Day 27: Hedge Against Threats to Your Retirement Portfolio, Part II
Degree of difficulty: Moderate
Day 26 of our 30-day financial fitness regime addressed the 'threat' to your retirement portfolio presented by longevity. Following on from that, we're tackling another threat to hedge against.
This next threat, related to longevity insurance, is the possibility that paying for nursing-home care, assisted living, or home health care will gobble up your entire nest egg. The good hedge against this risk is long-term care insurance, which also provides valuable peace of mind if a condition like Alzheimer’s disease runs in your family. All the same, long-term care insurance is not for everyone.

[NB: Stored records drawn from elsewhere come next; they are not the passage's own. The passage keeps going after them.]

-- ==== Sys2Proof/Tests/Slice0.lean ====
section
/-! SUPPORT. Tests of the model: words written out from the encoding tables of the spec, terms that each check of WellFormed refuses,
single steps on small states, and for every statement about a state or an operand a witness that its premises are met together, at the
limits of their ranges where they have any. The premises of StartUpGoesOn about the secret speak of `Config.pufSecret` and
`Config.helperDigest`, which are opaque (log entry 22): no closed witness of these can exist, and its other premises have one here. -/

open Sys2Proof Sys2Proof.Machine

namespace Sys2Proof.Tests

set_option Elab.async false

/-! ### Words of step programs -/

/-- The instruction that a word of core 3's program gives. -/
def word (w : Nat) : Option Instr := (decodeWord 3 (BitVec.ofNat 64 w)).map Prod.snd

/-- R108: engine 2, U8, group 0, grid 5, compensated, 32 tokens, panel at 0x1234, A16, source 2, four head groups, scales at 0x0ABC. -/
theorem test_word_setup : word 0b0000_10_0000_0001_00_101_1_11111_001001000110100_0100_10_11_00101010111100_00 =
    some (.setup 3 2 ⟨1, 0, 5, true, 31, 0x1234#15, 4, 2, 3, 0x0ABC#14⟩) := by decide

/-- R109: engine 1, source 0x8000, block offset 64, 4,095 blocks, no ACCUMULATE, SCALE_CONT, chunk 2,047. -/
theorem test_word_run : word 0b0000_01_0001_1000000000000000_1000000_111111111111_0_1_11111111111_000000 =
    some (.run 3 1 ⟨0x8000#16, 64#7, 4095#12, false, true, 2047#11⟩) := by decide

/-- R110. -/
theorem test_word_readout : word 0b0000_11_0010_000000000000001_100000000000000_0111_1010_0000000000000000 =
    some (.readout 3 3 ⟨1#15, 0x4000#15, 7, 10⟩) := by decide

/-- R110. -/
theorem test_word_merge : word 0b0000_00_0100_111111111111111_000000000000000000000000000000000000000 = some (.merge 3 0 ⟨0x7FFF#15⟩) := by decide

/-- R119, R122: VMULSHI on I16 under mask 5, V1 from V2, 4,096 elements, c = −1 and k = 5; VB is spare. -/
theorem test_word_vmulshi : word 0b0001_00011011_1_101_01_00001_00010_11111_111111111111_1111111111111_000101 =
    some (.vmulshi 3 ⟨true, 5, 1, 1, 2, 31, 4095, 0x7FFC5#19⟩) := by decide

/-- R122: VTOPKP is opcode 0x59. -/
theorem test_word_vtopkp : word 0b0001_01011001_0_000_10_00100_00000_00000_000000000101_0000000000000000001 =
    some (.vtopkp 3 ⟨false, 0, 2, 4, 0, 0, 5, 1#19⟩) := by decide

/-- R48: to the cluster cache, credit 9, slot 1,023, 20 units, object 0x0102, tile 3. -/
theorem test_word_fetch : word 0b0010_1_01001_1111111111_010100_0000000100000010_0000000000000000000011 =
    some (.fetch 3 ⟨true, 9, 1023, 20, 0x0102#16, 3#22⟩) := by decide

/-- R136: a signal from Q6 to counter T33 of core 511, by 255. -/
theorem test_word_signal : word 0b0011_01_110_0_111111111_100001_11111111_0000000000000000000000000000000 =
    some (.signal 3 ⟨6, false, 511, 33, 255#8⟩) := by decide

/-- R136: OP 0b11 is an unused encoding. -/
theorem test_word_token_unused : word 0b0011_11_110_0_111111111_000001_11111111_0000000000000000000000000000000 = none := by decide

/-- R137: channel 17, 1,024 units from unit 5, offset 0x00FF, amount 2, L8 from A16. -/
theorem test_word_send : word 0b0100_00_10001_000000000000101_1111111111_0000000011111111_00000010_01_00 =
    some (.send 3 ⟨17, 5#15, 1023#10, 0xFF#16, 2#8, 1⟩) := by decide

/-- R137: OP 0b10 and 0b11 are unused encodings. -/
theorem test_word_link_unused :
    word 0b0100_10_10001_000000000000101_1111111111_0000000011111111_00000010_01_00 = none ∧
    word 0b0100_11_10001_000000000000101_1111111111_0000000011111111_00000010_01_00 = none := by decide

/-- R138: MAX into unit 65,535 of cluster 63, from unit 1, two units, credit 31. -/
theorem test_word_max : word 0b0101_011_1111111111111111_000000000000001_0000000001_11111_0000_111111_0 =
    some (.max 3 ⟨0xFFFF#16, 1#15, 1#10, 31, 0, 63⟩) := by decide

/-- R47, R45: LAYER stands in every queue, STEP_END ends dispatch, and classes from 0x7 on are unused. -/
theorem test_word_control :
    decodeWord 3 0x6100_0000_0000_0123#64 = some (.every 0x123#16, .layer 3 0 0x123#16) ∧
    decodeWord 3 0x6200_0000_0000_0000#64 = some (.stop, .stepEnd 3) ∧
    decodeWord 3 0x6300_0000_0000_0000#64 = none ∧ decodeWord 3 0x7000_0000_0000_0000#64 = none := by decide

/-! ### Ill-formed commands -/

/-- What a flit brings on four lanes. -/
def flitIn (n : Nat) : FlitIn := ⟨List.replicate 4 (List.replicate n 0#8), false, []⟩
/-- A tensor message of two units on a wire format with `n` bytes. -/
def tensorIn (wire : Fin 4) (n : Nat) : TensorMsg :=
  ⟨{ destMember := 1, destCore := 0, toCache := false, destAddr := 0#17, unitsM1 := 1#10, token := 0, amount := 1#8, part := 0, tick := 0#32,
     srcMember := 0, srcCore := 0, wire := wire, groupId := 0#16, hops := 0#8 }, List.replicate n 0#8⟩
/-- A management message that names three bytes and carries `n`. -/
def mgmtIn (n : Nat) : MgmtMsg := ⟨1, false, 0xFF#8, 3#13, 0, false, List.replicate n 0#8⟩
/-- A read of BAR0 of `size` bytes at `ofs`. -/
def readIn (ofs : Nat) (size : Fin 9) (fn : FnId) : RegRead := ⟨fn, false, BitVec.ofNat 28 ofs, size⟩

theorem test_wf_burst : (Instr.burstWrite 64#40 (List.replicate 64 0#8)).wf = true ∧ (Instr.burstWrite 32#40 (List.replicate 64 0#8)).wf = false ∧
    (Instr.burstWrite 64#40 (List.replicate 63 0#8)).wf = false ∧ (Instr.burstRead 1#40 []).wf = false ∧ (Instr.scrub 63#40 []).wf = false := by decide
theorem test_wf_bar2 : (Instr.bar2Write 0 0#36 []).wf = false ∧ (Instr.bar2Read 0 0#36 0#32).wf = false ∧ (Instr.bar2Read 0 0#36 1#32).wf = true := by decide
theorem test_wf_flit : (Instr.idle 3 (flitIn 64)).wf = true ∧ (Instr.idle 3 (flitIn 63)).wf = false ∧ (Instr.nak 3 ⟨[], false, []⟩).wf = false := by decide +kernel
theorem test_wf_message : (Instr.tensorMessage none (tensorIn 0 128)).wf = true ∧ (Instr.tensorMessage none (tensorIn 0 66)).wf = false ∧
    (Instr.messageForward 3 (.tensor (tensorIn 1 66))).wf = true ∧ (Instr.messageForward 3 (.tensor (tensorIn 2 66))).wf = false ∧
    (Instr.messageForward 3 (.mgmt (mgmtIn 2))).wf = false ∧ (Instr.mgmtKindUnused (mgmtIn 4)).wf = false ∧ (Instr.mgmtKindUnused (mgmtIn 3)).wf = true := by decide +kernel
theorem test_wf_discovery : (Instr.mount ⟨List.replicate 15 [], false, [], [], 0#16⟩).wf = false ∧ (Instr.mount ⟨List.replicate 16 [], false, [], [], 0#16⟩).wf = true := by decide
theorem test_wf_page : (Instr.flashPageRead 0 0#20 0#12 [] 0#16).wf = false ∧ (Instr.flashPageRead 0 0#20 0#12 (List.replicate 4 ⟨0#16, 0, false, false⟩) 0#16).wf = true := by decide
theorem test_wf_stack : (Instr.stackTempSample 3 [0#11]).wf = false ∧ (Instr.stackTempSample 3 (List.replicate 4 0#11)).wf = true := by decide
theorem test_wf_relink : (Instr.relinkAttempt .twin []).wf = false ∧ (Instr.relinkAttempt .expansion []).wf = false := by decide
theorem test_wf_read : (Instr.rcRead (readIn 8 8 0) false).wf = true ∧ (Instr.rcRead (readIn 4 8 0) false).wf = false ∧ (Instr.rcRead (readIn 3 1 9) false).wf = true ∧
    (Instr.rcRead (readIn 0 3 0) false).wf = false ∧ (Instr.counterLowRead (readIn 0 4 1) true).wf = false := by decide
theorem test_wf_write : (Instr.registerWrite ⟨0, false, 2#28, 2, 0#64, false⟩).wf = true ∧ (Instr.registerWrite ⟨0, false, 2#28, 4, 0#64, false⟩).wf = false ∧
    (Instr.registerWrite ⟨0, false, 0#28, 0, 0#64, true⟩).wf = false := by decide
theorem test_wf_link : (Instr.pcieLinkTrained 5 8 true).wf = true ∧ (Instr.pcieLinkTrained 4 8 true).wf = false ∧ (Instr.pcieLinkTrained 0 2 true).wf = false := by decide
theorem test_wf_doe : (Instr.doeRequest []).wf = false ∧ (Instr.doeRequest [1#32]).wf = true := by decide

/-! ### Witnesses of the statements -/

/-- Fields given values one after another. -/
def fl (s : State) (l : List (Fld × Nat)) : State := l.foldl (fun s p => s.setFld p.1 p.2) s

/-- The device in OPERATING, which serves BAR0. -/
def wUp : State := fl State.reset [(Fld.BOOT_STATE_STATE, 6)]

/-- A step is running and core 3's main program is in progress. -/
def wRun : State := fl wUp [(Fld.GARNET_STATUS_STATE, stRunning), (Fld.SEQ_STATUS_RUNNING 3, 1)]

/-- An object of kind CODE of one tile at unified tile 5, homed in frame 7. -/
def wObj (k : ObjKind) : Obj :=
  { state := .live, kind := k, part := 0, policy := .pinned, cls := 0, salt := 0#8, base := 5, size := 1, placeDie := 0, share := 0#16
    session := 0#16, age := 0#32, origin := 0#32, resident := 1, dirFrames := [3], firstDie := none, dying := none, goLive := false }

/-- `s` with object 9 of kind `k` homed in frame 7. -/
def wPlaced (k : ObjKind) (s : State) : State :=
  { s with place := { s.place with objs := [(9, wObj k)], dir := [(tileKey 9 0, { home := .stack, frame := 7 })], frames := [(7, .tile 9 0)] } }

/-- `s` whose core 3 runs the program at unified tile 5, whose first word is `w`. -/
def wCode (w : BitVec 64) (s : State) : State :=
  let s := wPlaced .code { s with mem := Mem.wrN [] (frameSpa 7 + 128) (leBytes 8 w.toNat) }
  s.setCore 3 { s.core 3 with prog := 5 * 65536, count := 4, pid := 0x77#16 }

/-- A WAIT word: queue 2, T5, 3 (R136). -/
def wWait : TokenOp := { queue := 2, self := true, target := 0, counter := 5, amount := 3#8 }
def wWaitWord : BitVec 64 := BitVec.ofNat 64 (3 * 2 ^ 60 + 2 * 2 ^ 55 + 2 ^ 54 + 5 * 2 ^ 39 + 3 * 2 ^ 31)
def wEnt (i : Instr) : QEnt := ⟨i, 0, 0x77#16⟩

/-- `s` with instruction `i` at the head of queue `q` of core 3. -/
def wHead (q : Nat) (i : Instr) (s : State) : State := s.modCore 3 fun x => { x with q := NMap.ins x.q q [wEnt i] }

def wDisp : State := wCode wWaitWord wRun
def wDispFull : State := wDisp.modCore 3 fun x => { x with q := [(2, List.replicate 32 (wEnt (.nop 3)))] }
def wStop : State := wCode (BitVec.ofNat 64 (6 * 2 ^ 60 + 2 * 2 ^ 56)) wRun
/-- `s` with core 3's re-run segment of 4 instructions at unified tile 5, whose second set of queue 2 holds `n` entries. -/
def wSegIn (n : Nat) (s : State) : State :=
  (fl s [(Fld.SEQ_STATUS_RUNNING 3, 0)]).modCore 3 fun x => { x with seg := some ⟨6, 5 * 65536, 0, 4, 0x55#16, true, false, false, [(2, List.replicate n (wEnt (.nop 3)))], 9⟩ }
def wDispSeg (n : Nat) : State := wSegIn n wDisp
def wStopSeg : State := wSegIn 0 wStop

Insurance professionals often push long-term care coverage at an early age; the premiums are certainly lower, and being younger reduces the likelihood that you would have already encountered a serious health problem that could jack up your premiums. Bear in mind, however, that the average age for entering a nursing home is roughly 80. So, if you buy a policy when you’re in your 50s, you could be paying premiums for 20 years or more before you actually use the coverage.
An insurance company’s financial standing is an especially important consideration for both long-term care and longevity insurance. You may not be receiving benefits for 20 years or more, so you’ll need to take steps to ensure the insurer is still around and in a position to pay its claims when you begin drawing benefits. Look for companies that earn high ratings from several of the ratings agencies.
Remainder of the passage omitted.